Source data Block Start

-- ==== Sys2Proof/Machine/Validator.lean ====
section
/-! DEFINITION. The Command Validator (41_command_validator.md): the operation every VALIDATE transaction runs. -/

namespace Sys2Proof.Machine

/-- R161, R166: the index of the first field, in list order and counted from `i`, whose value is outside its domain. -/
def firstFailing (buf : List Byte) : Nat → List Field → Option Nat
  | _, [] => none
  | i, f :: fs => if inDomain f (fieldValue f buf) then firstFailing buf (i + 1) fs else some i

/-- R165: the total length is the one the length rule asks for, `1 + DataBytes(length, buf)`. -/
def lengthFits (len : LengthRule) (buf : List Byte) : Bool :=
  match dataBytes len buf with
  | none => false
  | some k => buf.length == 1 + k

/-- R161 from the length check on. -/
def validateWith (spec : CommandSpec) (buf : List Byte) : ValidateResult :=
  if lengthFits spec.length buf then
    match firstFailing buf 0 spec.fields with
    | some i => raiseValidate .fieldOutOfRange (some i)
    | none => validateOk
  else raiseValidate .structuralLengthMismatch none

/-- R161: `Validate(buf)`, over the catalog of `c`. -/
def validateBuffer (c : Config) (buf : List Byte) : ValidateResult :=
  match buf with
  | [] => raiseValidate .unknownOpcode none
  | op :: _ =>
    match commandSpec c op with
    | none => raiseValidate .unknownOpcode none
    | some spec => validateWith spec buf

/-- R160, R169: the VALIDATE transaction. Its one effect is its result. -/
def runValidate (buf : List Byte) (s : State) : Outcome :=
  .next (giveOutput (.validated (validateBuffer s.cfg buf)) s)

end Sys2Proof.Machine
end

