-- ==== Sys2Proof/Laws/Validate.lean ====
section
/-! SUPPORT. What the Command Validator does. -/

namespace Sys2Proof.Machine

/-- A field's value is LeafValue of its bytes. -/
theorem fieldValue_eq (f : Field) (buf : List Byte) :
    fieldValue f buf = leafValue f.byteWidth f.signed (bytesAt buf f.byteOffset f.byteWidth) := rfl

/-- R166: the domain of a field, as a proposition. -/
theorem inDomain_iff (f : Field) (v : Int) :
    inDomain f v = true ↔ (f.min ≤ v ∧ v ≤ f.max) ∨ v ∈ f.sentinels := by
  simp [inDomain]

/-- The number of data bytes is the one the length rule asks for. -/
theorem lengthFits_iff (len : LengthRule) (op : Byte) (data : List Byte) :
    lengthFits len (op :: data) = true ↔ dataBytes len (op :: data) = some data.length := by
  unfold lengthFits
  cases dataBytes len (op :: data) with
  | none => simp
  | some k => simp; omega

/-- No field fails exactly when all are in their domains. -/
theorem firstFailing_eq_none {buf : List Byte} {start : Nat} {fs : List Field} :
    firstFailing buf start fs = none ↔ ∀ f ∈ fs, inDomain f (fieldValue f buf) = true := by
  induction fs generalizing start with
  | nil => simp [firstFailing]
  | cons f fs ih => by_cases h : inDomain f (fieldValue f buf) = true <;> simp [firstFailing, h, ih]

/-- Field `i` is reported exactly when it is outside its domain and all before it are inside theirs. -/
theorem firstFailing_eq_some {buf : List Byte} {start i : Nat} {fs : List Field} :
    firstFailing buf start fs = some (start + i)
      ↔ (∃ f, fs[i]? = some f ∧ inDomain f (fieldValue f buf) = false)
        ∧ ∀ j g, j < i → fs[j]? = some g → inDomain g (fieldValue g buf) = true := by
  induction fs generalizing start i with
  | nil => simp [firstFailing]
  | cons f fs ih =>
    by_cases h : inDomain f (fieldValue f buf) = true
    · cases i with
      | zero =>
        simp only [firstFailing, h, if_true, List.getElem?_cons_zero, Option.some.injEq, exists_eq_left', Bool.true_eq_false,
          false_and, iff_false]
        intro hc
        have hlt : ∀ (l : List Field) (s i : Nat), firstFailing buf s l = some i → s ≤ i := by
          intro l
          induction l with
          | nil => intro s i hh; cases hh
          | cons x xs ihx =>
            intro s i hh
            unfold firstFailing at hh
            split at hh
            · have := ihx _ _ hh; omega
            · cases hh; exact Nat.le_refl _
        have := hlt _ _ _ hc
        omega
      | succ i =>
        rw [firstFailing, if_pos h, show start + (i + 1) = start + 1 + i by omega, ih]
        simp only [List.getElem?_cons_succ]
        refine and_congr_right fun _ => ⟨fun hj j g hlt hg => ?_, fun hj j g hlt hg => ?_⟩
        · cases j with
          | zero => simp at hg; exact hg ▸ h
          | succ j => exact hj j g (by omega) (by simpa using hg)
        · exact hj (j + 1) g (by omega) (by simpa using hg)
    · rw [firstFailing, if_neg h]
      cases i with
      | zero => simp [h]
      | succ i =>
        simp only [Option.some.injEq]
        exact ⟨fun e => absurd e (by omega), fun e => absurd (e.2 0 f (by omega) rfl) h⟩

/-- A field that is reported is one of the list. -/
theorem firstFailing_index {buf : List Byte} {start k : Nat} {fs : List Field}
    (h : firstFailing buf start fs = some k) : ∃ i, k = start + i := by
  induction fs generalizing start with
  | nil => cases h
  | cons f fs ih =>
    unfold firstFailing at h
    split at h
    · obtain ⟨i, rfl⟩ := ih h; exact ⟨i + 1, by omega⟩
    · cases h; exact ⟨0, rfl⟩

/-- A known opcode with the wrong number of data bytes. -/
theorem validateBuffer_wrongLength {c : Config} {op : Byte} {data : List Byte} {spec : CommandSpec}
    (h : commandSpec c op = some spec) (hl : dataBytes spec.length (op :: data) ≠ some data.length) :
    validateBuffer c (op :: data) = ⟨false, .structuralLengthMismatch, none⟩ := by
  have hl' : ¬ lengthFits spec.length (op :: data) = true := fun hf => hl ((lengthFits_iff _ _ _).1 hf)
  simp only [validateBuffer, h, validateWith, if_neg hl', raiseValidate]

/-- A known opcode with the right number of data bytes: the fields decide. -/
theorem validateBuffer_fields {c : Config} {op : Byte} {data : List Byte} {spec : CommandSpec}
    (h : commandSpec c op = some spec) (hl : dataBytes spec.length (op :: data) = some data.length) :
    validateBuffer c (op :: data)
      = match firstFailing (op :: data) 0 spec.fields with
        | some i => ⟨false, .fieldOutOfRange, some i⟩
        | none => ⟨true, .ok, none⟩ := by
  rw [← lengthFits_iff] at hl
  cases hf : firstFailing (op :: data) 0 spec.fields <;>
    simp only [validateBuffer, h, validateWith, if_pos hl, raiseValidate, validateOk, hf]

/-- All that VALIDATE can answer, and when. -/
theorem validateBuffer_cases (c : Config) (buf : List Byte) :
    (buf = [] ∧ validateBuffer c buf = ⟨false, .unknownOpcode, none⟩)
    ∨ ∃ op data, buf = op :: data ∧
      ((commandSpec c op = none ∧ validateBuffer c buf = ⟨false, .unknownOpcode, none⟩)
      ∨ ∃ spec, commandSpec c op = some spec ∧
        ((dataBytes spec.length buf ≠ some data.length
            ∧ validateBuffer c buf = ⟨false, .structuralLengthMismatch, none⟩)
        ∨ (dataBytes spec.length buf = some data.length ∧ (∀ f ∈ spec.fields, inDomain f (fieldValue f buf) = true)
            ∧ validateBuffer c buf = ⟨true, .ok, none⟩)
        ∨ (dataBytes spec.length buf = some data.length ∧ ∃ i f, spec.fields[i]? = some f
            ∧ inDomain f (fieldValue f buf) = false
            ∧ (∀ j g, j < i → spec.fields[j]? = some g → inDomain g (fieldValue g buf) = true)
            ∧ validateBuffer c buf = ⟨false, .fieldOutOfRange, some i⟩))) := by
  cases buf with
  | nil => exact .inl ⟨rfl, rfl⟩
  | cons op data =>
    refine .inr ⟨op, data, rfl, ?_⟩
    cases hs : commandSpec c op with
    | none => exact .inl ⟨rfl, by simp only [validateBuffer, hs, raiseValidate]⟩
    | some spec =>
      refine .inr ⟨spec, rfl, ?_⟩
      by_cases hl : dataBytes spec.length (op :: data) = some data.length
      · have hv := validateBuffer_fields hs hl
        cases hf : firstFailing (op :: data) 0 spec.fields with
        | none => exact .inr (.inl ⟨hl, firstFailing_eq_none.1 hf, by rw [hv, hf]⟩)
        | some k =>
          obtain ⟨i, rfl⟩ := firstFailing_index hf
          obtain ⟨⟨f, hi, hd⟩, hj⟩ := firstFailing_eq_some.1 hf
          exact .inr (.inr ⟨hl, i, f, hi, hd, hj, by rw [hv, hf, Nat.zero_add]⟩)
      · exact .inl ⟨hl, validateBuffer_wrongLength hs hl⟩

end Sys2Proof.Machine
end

Source data Block End

> Work task:
What is the number of lines in the records that contain "omega"? Answer with it alone.

> Written reply:
8